▶ [Assignment]: Only one portion of the data is to be written out: from the line bearing "[matchCell x y]" through the line bearing "exact .inl ⟨hge, runSequence_done hge⟩". Write it exactly as it appears.

====== Listed entries ======

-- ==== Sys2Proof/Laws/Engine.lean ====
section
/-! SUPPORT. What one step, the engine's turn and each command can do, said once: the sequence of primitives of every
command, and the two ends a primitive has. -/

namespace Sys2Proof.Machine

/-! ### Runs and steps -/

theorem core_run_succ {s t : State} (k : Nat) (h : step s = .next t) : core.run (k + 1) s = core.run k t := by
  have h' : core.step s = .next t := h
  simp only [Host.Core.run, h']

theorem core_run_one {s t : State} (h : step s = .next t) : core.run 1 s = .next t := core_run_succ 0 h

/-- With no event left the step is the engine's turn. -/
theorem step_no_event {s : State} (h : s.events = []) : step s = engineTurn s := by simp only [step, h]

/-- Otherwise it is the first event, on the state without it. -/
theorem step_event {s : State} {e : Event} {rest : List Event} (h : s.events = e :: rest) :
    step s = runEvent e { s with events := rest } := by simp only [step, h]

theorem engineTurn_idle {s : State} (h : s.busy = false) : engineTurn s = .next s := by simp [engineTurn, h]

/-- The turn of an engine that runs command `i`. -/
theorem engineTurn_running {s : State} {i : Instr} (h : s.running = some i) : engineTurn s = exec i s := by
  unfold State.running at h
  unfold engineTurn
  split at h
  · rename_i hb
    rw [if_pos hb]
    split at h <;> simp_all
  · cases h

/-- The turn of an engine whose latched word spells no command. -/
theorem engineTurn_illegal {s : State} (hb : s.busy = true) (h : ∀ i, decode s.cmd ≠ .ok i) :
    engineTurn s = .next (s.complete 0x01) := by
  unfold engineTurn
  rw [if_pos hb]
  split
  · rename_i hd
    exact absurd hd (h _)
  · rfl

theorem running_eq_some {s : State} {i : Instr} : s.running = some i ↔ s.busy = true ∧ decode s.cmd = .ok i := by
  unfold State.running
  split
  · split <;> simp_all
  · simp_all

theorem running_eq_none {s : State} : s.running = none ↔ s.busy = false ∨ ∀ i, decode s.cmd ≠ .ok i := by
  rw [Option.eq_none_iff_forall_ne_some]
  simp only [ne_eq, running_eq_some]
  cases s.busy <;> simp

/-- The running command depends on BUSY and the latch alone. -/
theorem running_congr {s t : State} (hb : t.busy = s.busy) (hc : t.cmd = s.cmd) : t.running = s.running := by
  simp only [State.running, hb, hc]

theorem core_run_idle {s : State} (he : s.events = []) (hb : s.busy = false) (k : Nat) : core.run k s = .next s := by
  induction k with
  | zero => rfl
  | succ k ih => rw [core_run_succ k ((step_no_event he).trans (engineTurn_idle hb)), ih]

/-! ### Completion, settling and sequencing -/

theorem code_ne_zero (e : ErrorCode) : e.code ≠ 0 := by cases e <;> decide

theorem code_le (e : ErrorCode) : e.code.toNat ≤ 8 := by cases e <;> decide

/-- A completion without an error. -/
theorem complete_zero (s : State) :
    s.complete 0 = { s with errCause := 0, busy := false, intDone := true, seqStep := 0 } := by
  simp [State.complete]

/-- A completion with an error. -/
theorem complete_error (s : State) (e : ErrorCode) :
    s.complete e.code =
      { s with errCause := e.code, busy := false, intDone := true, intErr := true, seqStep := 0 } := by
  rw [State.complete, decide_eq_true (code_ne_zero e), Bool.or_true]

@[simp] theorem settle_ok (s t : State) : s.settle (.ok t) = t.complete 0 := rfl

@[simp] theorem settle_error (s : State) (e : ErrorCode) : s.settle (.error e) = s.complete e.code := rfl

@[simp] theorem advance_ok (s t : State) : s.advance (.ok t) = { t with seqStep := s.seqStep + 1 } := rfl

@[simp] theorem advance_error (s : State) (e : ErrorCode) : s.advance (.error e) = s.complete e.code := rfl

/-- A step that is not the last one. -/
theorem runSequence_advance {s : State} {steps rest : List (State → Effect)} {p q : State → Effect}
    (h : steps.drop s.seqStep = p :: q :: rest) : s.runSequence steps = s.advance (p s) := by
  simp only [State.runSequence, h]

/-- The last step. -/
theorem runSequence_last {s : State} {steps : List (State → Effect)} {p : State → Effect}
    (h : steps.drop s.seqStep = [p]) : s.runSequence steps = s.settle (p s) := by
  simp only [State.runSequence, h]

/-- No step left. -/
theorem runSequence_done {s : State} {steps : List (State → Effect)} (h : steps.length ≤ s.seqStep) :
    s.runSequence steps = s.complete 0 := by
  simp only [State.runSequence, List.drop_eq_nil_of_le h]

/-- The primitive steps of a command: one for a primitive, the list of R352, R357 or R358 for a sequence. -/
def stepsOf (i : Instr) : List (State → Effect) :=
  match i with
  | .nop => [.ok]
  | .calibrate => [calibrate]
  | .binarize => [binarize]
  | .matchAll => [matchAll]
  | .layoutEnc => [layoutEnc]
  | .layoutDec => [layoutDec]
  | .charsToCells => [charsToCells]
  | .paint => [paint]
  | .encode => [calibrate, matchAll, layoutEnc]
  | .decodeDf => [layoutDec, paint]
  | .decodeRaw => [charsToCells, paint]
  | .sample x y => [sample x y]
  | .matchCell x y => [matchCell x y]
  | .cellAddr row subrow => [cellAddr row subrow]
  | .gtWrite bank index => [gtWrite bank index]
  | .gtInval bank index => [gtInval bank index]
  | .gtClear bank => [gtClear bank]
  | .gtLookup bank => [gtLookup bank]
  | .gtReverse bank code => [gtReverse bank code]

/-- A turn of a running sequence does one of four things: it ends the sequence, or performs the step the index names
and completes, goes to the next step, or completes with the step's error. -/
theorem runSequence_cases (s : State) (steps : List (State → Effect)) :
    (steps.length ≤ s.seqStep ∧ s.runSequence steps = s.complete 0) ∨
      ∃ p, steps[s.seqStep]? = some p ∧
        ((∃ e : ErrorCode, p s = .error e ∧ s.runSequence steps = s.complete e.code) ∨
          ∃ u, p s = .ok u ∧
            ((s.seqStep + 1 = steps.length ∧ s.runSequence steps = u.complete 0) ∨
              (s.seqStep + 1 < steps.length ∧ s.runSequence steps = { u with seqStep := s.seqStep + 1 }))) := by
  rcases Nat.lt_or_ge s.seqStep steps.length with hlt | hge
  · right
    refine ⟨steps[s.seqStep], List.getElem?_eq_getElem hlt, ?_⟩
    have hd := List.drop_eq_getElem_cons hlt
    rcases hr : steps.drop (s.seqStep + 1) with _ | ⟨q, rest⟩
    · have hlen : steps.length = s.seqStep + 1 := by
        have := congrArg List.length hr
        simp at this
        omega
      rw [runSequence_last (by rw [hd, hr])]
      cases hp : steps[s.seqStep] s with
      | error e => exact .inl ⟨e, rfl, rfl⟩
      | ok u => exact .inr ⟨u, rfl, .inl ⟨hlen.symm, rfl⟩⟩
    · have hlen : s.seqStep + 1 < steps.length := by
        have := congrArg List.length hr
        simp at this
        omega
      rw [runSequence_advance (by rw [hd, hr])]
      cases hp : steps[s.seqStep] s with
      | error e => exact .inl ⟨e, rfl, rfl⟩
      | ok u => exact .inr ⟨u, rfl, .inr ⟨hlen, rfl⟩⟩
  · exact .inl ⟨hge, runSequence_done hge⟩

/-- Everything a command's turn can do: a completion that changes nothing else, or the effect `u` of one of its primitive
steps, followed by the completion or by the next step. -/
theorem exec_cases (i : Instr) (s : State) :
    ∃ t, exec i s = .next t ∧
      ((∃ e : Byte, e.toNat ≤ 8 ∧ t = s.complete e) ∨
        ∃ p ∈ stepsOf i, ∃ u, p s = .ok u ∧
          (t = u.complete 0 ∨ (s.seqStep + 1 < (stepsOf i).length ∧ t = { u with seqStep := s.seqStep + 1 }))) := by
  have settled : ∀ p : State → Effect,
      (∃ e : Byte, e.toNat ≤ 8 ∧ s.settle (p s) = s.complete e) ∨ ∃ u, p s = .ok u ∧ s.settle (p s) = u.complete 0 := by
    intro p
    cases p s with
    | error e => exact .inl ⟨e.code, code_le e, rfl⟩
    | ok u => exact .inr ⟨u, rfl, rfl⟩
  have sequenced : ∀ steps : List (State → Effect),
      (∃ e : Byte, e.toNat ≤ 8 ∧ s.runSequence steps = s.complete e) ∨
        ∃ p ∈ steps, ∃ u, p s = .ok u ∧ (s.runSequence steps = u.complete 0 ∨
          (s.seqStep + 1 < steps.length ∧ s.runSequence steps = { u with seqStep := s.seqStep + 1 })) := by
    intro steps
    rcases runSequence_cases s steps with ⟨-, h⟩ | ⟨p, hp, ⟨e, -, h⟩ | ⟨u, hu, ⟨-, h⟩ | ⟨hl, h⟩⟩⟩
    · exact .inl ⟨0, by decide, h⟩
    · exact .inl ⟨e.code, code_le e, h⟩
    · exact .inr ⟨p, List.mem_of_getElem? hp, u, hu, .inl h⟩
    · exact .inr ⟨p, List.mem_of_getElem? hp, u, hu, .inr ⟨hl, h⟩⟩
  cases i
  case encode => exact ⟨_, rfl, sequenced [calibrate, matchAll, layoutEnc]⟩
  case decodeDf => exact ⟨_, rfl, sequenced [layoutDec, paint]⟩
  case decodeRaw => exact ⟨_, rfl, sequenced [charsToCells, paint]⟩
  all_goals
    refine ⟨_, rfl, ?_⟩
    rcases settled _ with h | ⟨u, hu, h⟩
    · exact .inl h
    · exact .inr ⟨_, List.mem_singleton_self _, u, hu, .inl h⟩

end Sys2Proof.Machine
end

======

▶ [Task solution]:
  | .matchCell x y => [matchCell x y]
  | .cellAddr row subrow => [cellAddr row subrow]
  | .gtWrite bank index => [gtWrite bank index]
  | .gtInval bank index => [gtInval bank index]
  | .gtClear bank => [gtClear bank]
  | .gtLookup bank => [gtLookup bank]
  | .gtReverse bank code => [gtReverse bank code]

/-- A turn of a running sequence does one of four things: it ends the sequence, or performs the step the index names
and completes, goes to the next step, or completes with the step's error. -/
theorem runSequence_cases (s : State) (steps : List (State → Effect)) :
    (steps.length ≤ s.seqStep ∧ s.runSequence steps = s.complete 0) ∨
      ∃ p, steps[s.seqStep]? = some p ∧
        ((∃ e : ErrorCode, p s = .error e ∧ s.runSequence steps = s.complete e.code) ∨
          ∃ u, p s = .ok u ∧
            ((s.seqStep + 1 = steps.length ∧ s.runSequence steps = u.complete 0) ∨
              (s.seqStep + 1 < steps.length ∧ s.runSequence steps = { u with seqStep := s.seqStep + 1 }))) := by
  rcases Nat.lt_or_ge s.seqStep steps.length with hlt | hge
  · right
    refine ⟨steps[s.seqStep], List.getElem?_eq_getElem hlt, ?_⟩
    have hd := List.drop_eq_getElem_cons hlt
    rcases hr : steps.drop (s.seqStep + 1) with _ | ⟨q, rest⟩
    · have hlen : steps.length = s.seqStep + 1 := by
        have := congrArg List.length hr
        simp at this
        omega
      rw [runSequence_last (by rw [hd, hr])]
      cases hp : steps[s.seqStep] s with
      | error e => exact .inl ⟨e, rfl, rfl⟩
      | ok u => exact .inr ⟨u, rfl, .inl ⟨hlen.symm, rfl⟩⟩
    · have hlen : s.seqStep + 1 < steps.length := by
        have := congrArg List.length hr
        simp at this
        omega
      rw [runSequence_advance (by rw [hd, hr])]
      cases hp : steps[s.seqStep] s with
      | error e => exact .inl ⟨e, rfl, rfl⟩
      | ok u => exact .inr ⟨u, rfl, .inr ⟨hlen, rfl⟩⟩
  · exact .inl ⟨hge, runSequence_done hge⟩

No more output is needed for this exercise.